Records from a collection:
theorem within_execCoreRevokeScrubDone (wHI_CMP_LOST_CNT : ∀ i, P (R.HI_CMP_LOST_CNT i))
    (wHI_CTX_STAT : ∀ i, P (R.HI_CTX_STAT i)) (wHI_INFL_TOTAL : P R.HI_INFL_TOTAL) (wHI_RING_PROD : ∀ i, P (R.HI_RING_PROD i))
    (wNVC_CORE_STAT : ∀ i, P (R.NVC_CORE_STAT i)) (wNVC_STATUS : P R.NVC_STATUS) (lhi : L .hi) (lhy : L .hy)
    (llastCpl : L .lastCpl) (lmarks : L .marks) (lmem : L .mem) (lnvc : L .nvc) (lraised : L .raised) (core : Fin 16)
    (s : State) : WithinNext P L s (execCoreRevokeScrubDone core s) := by
  unfold execCoreRevokeScrubDone
  with_reducible
    repeat' (first
        | apply Within.refl | assumption | apply Within.trans _ (within_scrubMem lmem ..)
        | apply Within.trans _ (within_put ?_ ..) | apply Within.trans _ (within_setCoreSt wNVC_CORE_STAT ..)
        | apply Within.trans _ (within_nvcShow wNVC_STATUS ..) | apply Within.trans _ (within_setCore lnvc ..)
        | apply Within.trans _ (within_revokeDone wHI_CMP_LOST_CNT wHI_CTX_STAT wHI_INFL_TOTAL wHI_RING_PROD lhi lhy llastCpl lmarks lmem ..)
        | apply Within.trans _ (within_raiseTo lraised ..) | apply WithinNext.next | apply Within.ite | apply WithinNext.ite
        | apply wNVC_CORE_STAT | dsimp only | split)

theorem within_execCorePause (wNVC_CORE_STAT : ∀ i, P (R.NVC_CORE_STAT i)) (wNVC_STATUS : P R.NVC_STATUS) (lnvc : L .nvc)
    (lraised : L .raised) (grp : Fin 3) (s : State) : WithinNext P L s (execCorePause grp s) := by
  unfold execCorePause
  with_reducible
    repeat' (first
        | apply Within.refl | assumption | apply Within.trans _ (within_setCoreSt wNVC_CORE_STAT ..)
        | apply Within.trans _ (within_setCore lnvc ..) | apply Within.trans _ (within_raise lraised ..)
        | apply Within.trans _ (within_nvcShow wNVC_STATUS ..) | apply WithinNext.next | apply Within.ite | apply WithinNext.ite
        | dsimp only | apply Within.foldl | apply Within.foldlBy Prod.snd | apply Within.foldlBy Prod.fst | intro _ | split)

theorem within_execControlStepDone (wNVC_CORE_STAT : ∀ i, P (R.NVC_CORE_STAT i)) (wNVC_JOB_DONE : ∀ i, P (R.NVC_JOB_DONE i))
    (lnvc : L .nvc) (job : BitVec 16) (s : State) : WithinNext P L s (execControlStepDone job s) := by
  unfold execControlStepDone
  with_reducible
    repeat' (first
        | apply Within.refl | assumption | apply Within.trans _ (within_partDone wNVC_CORE_STAT wNVC_JOB_DONE lnvc ..)
        | apply WithinNext.when_ | apply WithinNext.next | apply Within.ite | apply WithinNext.ite | dsimp only | split)

theorem within_revokeCore (wNVC_CORE_STAT : ∀ i, P (R.NVC_CORE_STAT i)) (wNVC_MBX_IN : ∀ i j, P (R.NVC_MBX_IN i j))
    (wNVC_MBX_OUT : ∀ i j, P (R.NVC_MBX_OUT i j)) (wNVC_STATUS : P R.NVC_STATUS) (lnvc : L .nvc) (s : State) (c : Nat) :
    Within P L s (State.revokeCore s c) := by
  unfold State.revokeCore
  with_reducible
    repeat' (first
        | apply Within.refl | assumption | apply Within.trans _ (within_put ?_ ..)
        | apply Within.trans _ (within_setCoreSt wNVC_CORE_STAT ..) | apply Within.trans _ (within_wr ?_ ..)
        | apply Within.trans _ (within_nvcShow wNVC_STATUS ..) | apply Within.trans _ (within_setCore lnvc ..) | apply Within.ite
        | apply wNVC_CORE_STAT | apply wNVC_MBX_IN | apply wNVC_MBX_OUT | dsimp only | apply Within.foldl
        | apply Within.foldlBy Prod.snd | apply Within.foldlBy Prod.fst | intro _ | split)

theorem within_runEnd (wNVC_CORE_STAT : ∀ i, P (R.NVC_CORE_STAT i)) (lnvc : L .nvc) (s : State) (c : Nat) :
    Within P L s (State.runEnd s c) := by
  unfold State.runEnd
  with_reducible
    repeat' (first
        | apply Within.refl | assumption | apply Within.trans _ (within_setCore lnvc ..)
        | apply Within.trans _ (within_setCoreSt wNVC_CORE_STAT ..)
        | apply Within.trans _ (within_startCore wNVC_CORE_STAT lnvc ..) | apply Within.ite | dsimp only | split)

/-! ### Machine/Journal -/

theorem within_jShow (wNVJ_STAT : P R.NVJ_STAT) (s : State) : Within P L s (State.jShow s) := by
  unfold State.jShow
  with_reducible
    repeat' (first
        | apply Within.refl | assumption | apply Within.trans _ (within_setFlag ?_ ..) | apply Within.ite | apply wNVJ_STAT
        | dsimp only | split)

theorem within_jQueue (wNVJ_STAT : P R.NVJ_STAT) (lnvj : L .nvj) (s : State) (ws : List JWrite) :
    Within P L s (State.jQueue s ws) := by
  unfold State.jQueue
  with_reducible
    repeat' (first
        | apply Within.refl | assumption | apply Within.trans _ (within_jShow wNVJ_STAT ..) | simp only [↓Within.upd_nvj lnvj]
        | apply Within.ite | dsimp only | split)

theorem within_slotRecord (wNVJ_STAT : P R.NVJ_STAT) (lnvj : L .nvj) (s : State) (base type : Nat) (rest : List Byte) :
    Within P L s (State.slotRecord s base type rest) := by
  unfold State.slotRecord
  with_reducible
    repeat' (first
        | apply Within.refl | assumption | apply Within.trans _ (within_jQueue wNVJ_STAT lnvj ..) | apply Within.ite | dsimp only
        | split)

theorem within_logRecord (wNVJ_STAT : P R.NVJ_STAT) (lnvj : L .nvj) (s : State) (items : List Nat) :
    Within P L s (State.logRecord s items) := by
  unfold State.logRecord
  with_reducible
    repeat' (first
        | apply Within.refl | assumption | apply Within.trans _ (within_jQueue wNVJ_STAT lnvj ..)
        | simp only [↓Within.upd_nvj lnvj] | apply Within.ite | dsimp only | split)

theorem within_journalObj (wNVJ_STAT : P R.NVJ_STAT) (lnvj : L .nvj) (s : State) (p : ObjPlace) (data : List Byte) :
    Within P L s (State.journalObj s p data).2 := by
  unfold State.journalObj
  with_reducible
    repeat' (first
        | apply Within.refl | assumption | apply Within.trans _ (within_jQueue wNVJ_STAT lnvj ..)
        | simp only [↓Within.upd_nvj lnvj] | apply Within.ite | apply Within.ite_snd | dsimp only | split)

theorem within_execJournalWriteStart (wNVJ_STAT : P R.NVJ_STAT) (lnvj : L .nvj) (rec : BitVec 12) (aon : Bool) (s : State) :
    WithinNext P L s (execJournalWriteStart rec aon s) := by
  unfold execJournalWriteStart
  with_reducible
    repeat' (first
        | apply Within.refl | assumption | apply Within.trans _ (within_jQueue wNVJ_STAT lnvj ..) | apply WithinNext.next
        | apply Within.ite | apply WithinNext.ite | dsimp only | split)

theorem within_jFlushAon (wNVJ_STAT : P R.NVJ_STAT) (lmem : L .mem) (lnvj : L .nvj) (s : State) :
    Within P L s (State.jFlushAon s) := by
  unfold State.jFlushAon
  with_reducible
    repeat' (first
        | apply Within.refl | assumption | apply Within.trans _ (within_jShow wNVJ_STAT ..)
        | apply Within.trans _ (within_setBytes lmem ..) | simp only [↓Within.upd_nvj lnvj] | apply Within.ite | dsimp only
        | apply Within.foldl | apply Within.foldlBy Prod.snd | apply Within.foldlBy Prod.fst | intro _ | split)

theorem within_journalOwn (wNVJ_STAT : P R.NVJ_STAT) (lnvj : L .nvj) (s : State) (type : Nat) (items : List Nat) :
    Within P L s (State.journalOwn s type items).2 := by
  unfold State.journalOwn
  with_reducible
    repeat' (first
        | apply Within.refl | assumption | apply Within.trans _ (within_journalObj wNVJ_STAT lnvj ..)
        | simp only [↓Within.upd_nvj lnvj] | apply Within.ite | apply Within.ite_snd | dsimp only | split
        | apply Within.snd_of (by assumption))

theorem within_jLocks (wNVJ_STAT : P R.NVJ_STAT) (s : State) : Within P L s (State.jLocks s) := by
  unfold State.jLocks
  with_reducible
    repeat' (first
        | apply Within.refl | assumption | apply Within.trans _ (within_setFlag ?_ ..) | apply Within.ite | apply wNVJ_STAT
        | dsimp only | split)

theorem within_jCut (wNVJ_STAT : P R.NVJ_STAT) (lmem : L .mem) (lnvj : L .nvj) (s : State) : Within P L s (State.jCut s) := by
  unfold State.jCut
  with_reducible
    repeat' (first
        | apply Within.refl | assumption | apply Within.trans _ (within_jShow wNVJ_STAT ..)
        | apply Within.trans _ (within_setBytes lmem ..) | simp only [↓Within.upd_nvj lnvj] | apply Within.ite | dsimp only
        | split)

/-! ### Machine/Housekeeping -/

theorem within_hkHeads (wHK_FIFO_RD : ∀ i, P (R.HK_FIFO_RD i)) (wHK_FIFO_RD_HI : ∀ i, P (R.HK_FIFO_RD_HI i)) (s : State) :
    Within P L s (State.hkHeads s) := by
  unfold State.hkHeads
  with_reducible
    repeat' (first
        | apply Within.refl | assumption | apply Within.trans _ (within_wr ?_ ..) | apply Within.ite | apply wHK_FIFO_RD
        | apply wHK_FIFO_RD_HI | dsimp only | split)

theorem within_hkLevels (wHK_FIFO_LVL : P R.HK_FIFO_LVL) (s : State) : Within P L s (State.hkLevels s) := by
  unfold State.hkLevels
  with_reducible
    repeat' (first
        | apply Within.refl | assumption | apply Within.trans _ (within_put ?_ ..) | apply Within.ite | apply wHK_FIFO_LVL
        | dsimp only | split)

theorem within_hkPop (wHK_FIFO_LVL : P R.HK_FIFO_LVL) (wHK_FIFO_RD : ∀ i, P (R.HK_FIFO_RD i))
    (wHK_FIFO_RD_HI : ∀ i, P (R.HK_FIFO_RD_HI i)) (lhk : L .hk) (s : State) (sq : Bool) : Within P L s (State.hkPop s sq) := by
  unfold State.hkPop
  with_reducible
    repeat' (first
        | apply Within.refl | assumption | apply Within.trans _ (within_hkHeads wHK_FIFO_RD wHK_FIFO_RD_HI ..)
        | apply Within.trans _ (within_hkLevels wHK_FIFO_LVL ..) | simp only [↓Within.upd_hk lhk] | apply Within.ite | dsimp only
        | split)

theorem within_hkIgnored (wHK_IGN_REG_CNT : P R.HK_IGN_REG_CNT) (wHK_IGN_SQ_CNT : P R.HK_IGN_SQ_CNT) (wHK_STAT : P R.HK_STAT)
    (lhk : L .hk) (lmarks : L .marks) (lraised : L .raised) (s : State) (sq : Bool) : Within P L s (State.hkIgnored s sq) := by
  unfold State.hkIgnored
  with_reducible
    repeat' (first
        | apply Within.refl | assumption | apply Within.trans _ (within_count lmarks ?_ ..)
        | apply Within.trans _ (within_stickFlag lmarks ?_ ..) | apply Within.trans _ (within_raise lraised ..)
        | simp only [↓Within.upd_hk lhk] | apply Within.ite | apply wHK_IGN_REG_CNT | apply wHK_IGN_SQ_CNT | apply wHK_STAT
        | dsimp only | split)
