-- ==== Sys2Proof/Laws/Within3.lean ====
section
/-! SUPPORT. What the operations and the commands of these files leave alone: Machine/EventPath, Thermal, Power, Forecast, Lanes. -/

namespace Sys2Proof.Machine

variable {P : Nat → Prop} {L : Part → Prop}

/-! ### Machine/EventPath -/

theorem within_setEvBit (lmarks : L .marks) {s : State} {a : Nat → Nat} (ha : ∀ i, P (a i)) (n : Nat) : Within P L s
    (s.setEvBit a n) := within_stick lmarks (ha _) _

theorem within_evSticky (wHI_EVT_STICKY : ∀ i j, P (R.HI_EVT_STICKY i j)) (lmarks : L .marks) (s : State) (e : Event) (c : Nat)
    : Within P L s (State.evSticky s e c) := by
  unfold State.evSticky
  with_reducible
    repeat' (first
        | apply Within.refl | assumption | apply Within.trans _ (within_setEvBit lmarks ?_ ..) | apply Within.ite
        | apply wHI_EVT_STICKY | dsimp only | intro _ | split)

theorem within_overflowRecord (wHI_RING_PROD : ∀ i, P (R.HI_RING_PROD i)) (lhi : L .hi) (lmem : L .mem) (s : State) (c : Nat) :
    Within P L s (State.overflowRecord s c) := by
  unfold State.overflowRecord
  with_reducible
    repeat' (first
        | apply Within.refl | assumption | apply Within.trans _ (within_ringPush wHI_RING_PROD lhi lmem ..)
        | simp only [↓Within.upd_hi lhi] | apply Within.ite | dsimp only | split)

theorem within_evWrite (wHI_EVT_LOST_CNT : ∀ i, P (R.HI_EVT_LOST_CNT i)) (wHI_RING_PROD : ∀ i, P (R.HI_RING_PROD i))
    (lhi : L .hi) (lmarks : L .marks) (lmem : L .mem) (s : State) (e : Event) (c : Nat) :
    Within P L s (State.evWrite s e c) := by
  unfold State.evWrite
  with_reducible
    repeat' (first
        | apply Within.refl | assumption | apply Within.trans _ (within_overflowRecord wHI_RING_PROD lhi lmem ..)
        | apply Within.trans _ (within_ringPush wHI_RING_PROD lhi lmem ..) | apply Within.trans _ (within_count lmarks ?_ ..)
        | simp only [↓Within.upd_hi lhi] | apply Within.ite | apply wHI_EVT_LOST_CNT | dsimp only | split)

theorem within_deliver (wHI_ALERT_SUM : ∀ i, P (R.HI_ALERT_SUM i)) (wHI_EVT_LOST_CNT : ∀ i, P (R.HI_EVT_LOST_CNT i))
    (wHI_EVT_STICKY : ∀ i j, P (R.HI_EVT_STICKY i j)) (wHI_RING_PROD : ∀ i, P (R.HI_RING_PROD i)) (lhi : L .hi)
    (lmarks : L .marks) (lmem : L .mem) (s : State) (e : Event) : Within P L s (State.deliver s e) := by
  unfold State.deliver
  with_reducible
    repeat' (first
        | apply Within.refl | assumption | apply Within.trans _ (within_evSticky wHI_EVT_STICKY lmarks ..)
        | apply Within.trans _ (within_evWrite wHI_EVT_LOST_CNT wHI_RING_PROD lhi lmarks lmem ..)
        | apply Within.trans _ (within_setEvBit lmarks ?_ ..) | apply Within.ite | apply wHI_ALERT_SUM | dsimp only
        | apply Within.foldl | apply Within.foldlBy Prod.snd | apply Within.foldlBy Prod.fst | intro _ | split)

theorem within_execEventRecordWrite (wHI_ALERT_SUM : ∀ i, P (R.HI_ALERT_SUM i))
    (wHI_EVT_LOST_CNT : ∀ i, P (R.HI_EVT_LOST_CNT i)) (wHI_EVT_STICKY : ∀ i j, P (R.HI_EVT_STICKY i j))
    (wHI_RING_PROD : ∀ i, P (R.HI_RING_PROD i)) (lhi : L .hi) (lmarks : L .marks) (lmem : L .mem) (lraised : L .raised)
    (s : State) : WithinNext P L s (execEventRecordWrite s) := by
  unfold execEventRecordWrite
  with_reducible
    repeat' (first
        | apply Within.refl | assumption
        | apply Within.trans _ (within_deliver wHI_ALERT_SUM wHI_EVT_LOST_CNT wHI_EVT_STICKY wHI_RING_PROD lhi lmarks lmem ..)
        | apply WithinNext.next | simp only [↓Within.upd_raised lraised] | apply Within.ite | apply WithinNext.ite | dsimp only
        | split)

theorem within_execMsixItimeExpiry (lhi : L .hi) (ring : Fin 32) (s : State) :
    WithinNext P L s (execMsixItimeExpiry ring s) := by
  unfold execMsixItimeExpiry
  with_reducible
    repeat' (first
        | apply Within.refl | assumption | apply Within.trans _ (within_ringSignal lhi ..) | apply WithinNext.when_
        | apply WithinNext.next | apply Within.ite | apply WithinNext.ite | dsimp only | split)

/-! ### Machine/Thermal -/

theorem within_shutPeak (wPM_SHUT_INFO : P R.PM_SHUT_INFO) (s : State) (i : Nat) (x : Int) :
    Within P L s (State.shutPeak s i x) := by
  unfold State.shutPeak
  with_reducible
    repeat' (first
        | apply Within.refl | assumption | apply Within.trans _ (within_put ?_ ..) | apply Within.ite | apply wPM_SHUT_INFO
        | dsimp only | split)

theorem within_setSuspect (wTH_SENSOR : ∀ i, P (R.TH_SENSOR i)) (wTH_STAT : P R.TH_STAT) (wTH_SUSPECT_CNT : P R.TH_SUSPECT_CNT)
    (lmarks : L .marks) (lraised : L .raised) (s : State) (i : Nat) (b : Bool) : Within P L s (State.setSuspect s i b) := by
  unfold State.setSuspect
  with_reducible
    repeat' (first
        | apply Within.refl | assumption | apply Within.trans _ (within_setFlag ?_ ..)
        | apply Within.trans _ (within_count lmarks ?_ ..) | apply Within.trans _ (within_incSat ?_ ..)
        | apply Within.trans _ (within_raise lraised ..) | apply Within.trans _ (within_put ?_ ..) | apply Within.ite
        | apply wTH_SENSOR | apply wTH_STAT | apply wTH_SUSPECT_CNT | dsimp only | split)

theorem within_checkSensor (wTH_SENSOR : ∀ i, P (R.TH_SENSOR i)) (wTH_STAT : P R.TH_STAT) (wTH_SUSPECT_CNT : P R.TH_SUSPECT_CNT)
    (lmarks : L .marks) (lraised : L .raised) (lth : L .th) (s : State) (i : Nat) (x : Int) :
    Within P L s (State.checkSensor s i x) := by
  unfold State.checkSensor
  with_reducible
    repeat' (first
        | apply Within.refl | assumption
        | apply Within.trans _ (within_setSuspect wTH_SENSOR wTH_STAT wTH_SUSPECT_CNT lmarks lraised ..)
        | simp only [↓Within.upd_th lth] | apply Within.ite | dsimp only | split)

theorem within_meanSensor (wPM_AON_TEMP : P R.PM_AON_TEMP) (wTH_SENSOR : ∀ i, P (R.TH_SENSOR i)) (lfree : L .free) (lth : L .th)
    (s : State) (i : Nat) (x : Int) : Within P L s (State.meanSensor s i x) := by
  unfold State.meanSensor
  with_reducible
    repeat' (first
        | apply Within.refl | assumption | apply Within.trans _ (within_divFree lfree ..)
        | apply Within.trans _ (within_put ?_ ..) | simp only [↓Within.upd_th lth] | apply Within.ite | apply wPM_AON_TEMP
        | apply wTH_SENSOR | dsimp only | apply Within.foldl | apply Within.foldlBy Prod.snd | apply Within.foldlBy Prod.fst
        | intro _ | split | apply Within.snd_of (by assumption))
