-- ==== Sys2Proof/Laws/Within6.lean ====
section
/-! SUPPORT. What the operations and the commands of these files leave alone: Machine/Training, Chains, Staging, CmdCar, CmdBeam, CmdCal, CmdSys. -/

namespace Sys2Proof.Machine

variable {P : Nat → Prop} {L : Part → Prop}

/-! ### Machine/Training -/

theorem within_dpdFigures (wDFE_DPD_QUAL : ∀ i, P (R.DFE_DPD_QUAL i)) (s : State) (p : Nat) (f : DpdFit) :
    Within P L s (State.dpdFigures s p f) := by
  unfold State.dpdFigures
  with_reducible
    repeat' (first
        | apply Within.refl | assumption | apply Within.trans _ (within_put ?_ ..) | apply Within.ite | apply wDFE_DPD_QUAL
        | dsimp only | split)

theorem within_loadHead (wDFE_DPD_STATUS : ∀ i, P (R.DFE_DPD_STATUS i)) (s : State) : Within P L s (State.loadHead s) := by
  unfold State.loadHead
  with_reducible
    repeat' (first
        | apply Within.refl | assumption | apply Within.trans _ (within_setFlag ?_ ..) | apply Within.ite | apply wDFE_DPD_STATUS
        | dsimp only | split)

theorem within_loaderStart (wDFE_DPD_STATUS : ∀ i, P (R.DFE_DPD_STATUS i)) (ldfe : L .dfe) (s : State) (p at_ job : Nat) :
    Within P L s (State.loaderStart s p at_ job) := by
  unfold State.loaderStart
  with_reducible
    repeat' (first
        | apply Within.refl | assumption | apply Within.trans _ (within_loadHead wDFE_DPD_STATUS ..)
        | simp only [↓Within.upd_dfe ldfe] | apply Within.ite | dsimp only | split)

theorem within_execDpdLoaderStart (wDFE_DPD_STATUS : ∀ i, P (R.DFE_DPD_STATUS i)) (ldfe : L .dfe) (path : Fin 64)
    (at_ : BitVec 22) (job : BitVec 16) (s : State) : WithinNext P L s (execDpdLoaderStart path at_ job s) := by
  unfold execDpdLoaderStart
  with_reducible
    repeat' (first
        | apply Within.refl | assumption | apply Within.trans _ (within_loaderStart wDFE_DPD_STATUS ldfe ..)
        | apply WithinNext.next | apply Within.ite | apply WithinNext.ite | dsimp only | split)

theorem within_trainPath (ldfe : L .dfe) (lhy : L .hy) (lnvc : L .nvc) (s : State) (num p k ctx : Nat) :
    Within P L s (State.trainPath s num p k ctx) := by
  unfold State.trainPath
  with_reducible
    repeat' (first
        | apply Within.refl | assumption | apply Within.trans _ (within_submitJob lnvc ..)
        | apply Within.trans _ (within_giveJob lhy ..) | simp only [↓Within.upd_dfe ldfe] | apply Within.ite | dsimp only | split)

theorem within_autoTrain (ldfe : L .dfe) (lhy : L .hy) (lnvc : L .nvc) (s : State) (p ctx : Nat) :
    Within P L s (State.autoTrain s p ctx) := by
  unfold State.autoTrain
  with_reducible
    repeat' (first
        | apply Within.refl | assumption | apply Within.trans _ (within_trainPath ldfe lhy lnvc ..)
        | apply Within.trans _ (Within.opt_snd (by assumption) (within_allocJob lhy _)) | apply Within.ite | dsimp only | split
        | apply Within.snd_of (by assumption))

▶ **What to produce**: Output all lines from the beginning of the data up to the line holding "lnvc ..) | apply Within.trans", that line included, exactly as written.

▶ **Response**:
theorem within_execCoreRevokeScrubDone (wHI_CMP_LOST_CNT : ∀ i, P (R.HI_CMP_LOST_CNT i))
    (wHI_CTX_STAT : ∀ i, P (R.HI_CTX_STAT i)) (wHI_INFL_TOTAL : P R.HI_INFL_TOTAL) (wHI_RING_PROD : ∀ i, P (R.HI_RING_PROD i))
    (wNVC_CORE_STAT : ∀ i, P (R.NVC_CORE_STAT i)) (wNVC_STATUS : P R.NVC_STATUS) (lhi : L .hi) (lhy : L .hy)
    (llastCpl : L .lastCpl) (lmarks : L .marks) (lmem : L .mem) (lnvc : L .nvc) (lraised : L .raised) (core : Fin 16)
    (s : State) : WithinNext P L s (execCoreRevokeScrubDone core s) := by
  unfold execCoreRevokeScrubDone
  with_reducible
    repeat' (first
        | apply Within.refl | assumption | apply Within.trans _ (within_scrubMem lmem ..)
        | apply Within.trans _ (within_put ?_ ..) | apply Within.trans _ (within_setCoreSt wNVC_CORE_STAT ..)
        | apply Within.trans _ (within_nvcShow wNVC_STATUS ..) | apply Within.trans _ (within_setCore lnvc ..)
        | apply Within.trans _ (within_revokeDone wHI_CMP_LOST_CNT wHI_CTX_STAT wHI_INFL_TOTAL wHI_RING_PROD lhi lhy llastCpl lmarks lmem ..)
        | apply Within.trans _ (within_raiseTo lraised ..) | apply WithinNext.next | apply Within.ite | apply WithinNext.ite
        | apply wNVC_CORE_STAT | dsimp only | split)

theorem within_execCorePause (wNVC_CORE_STAT : ∀ i, P (R.NVC_CORE_STAT i)) (wNVC_STATUS : P R.NVC_STATUS) (lnvc : L .nvc)
    (lraised : L .raised) (grp : Fin 3) (s : State) : WithinNext P L s (execCorePause grp s) := by
  unfold execCorePause
  with_reducible
    repeat' (first
        | apply Within.refl | assumption | apply Within.trans _ (within_setCoreSt wNVC_CORE_STAT ..)
        | apply Within.trans _ (within_setCore lnvc ..) | apply Within.trans _ (within_raise lraised ..)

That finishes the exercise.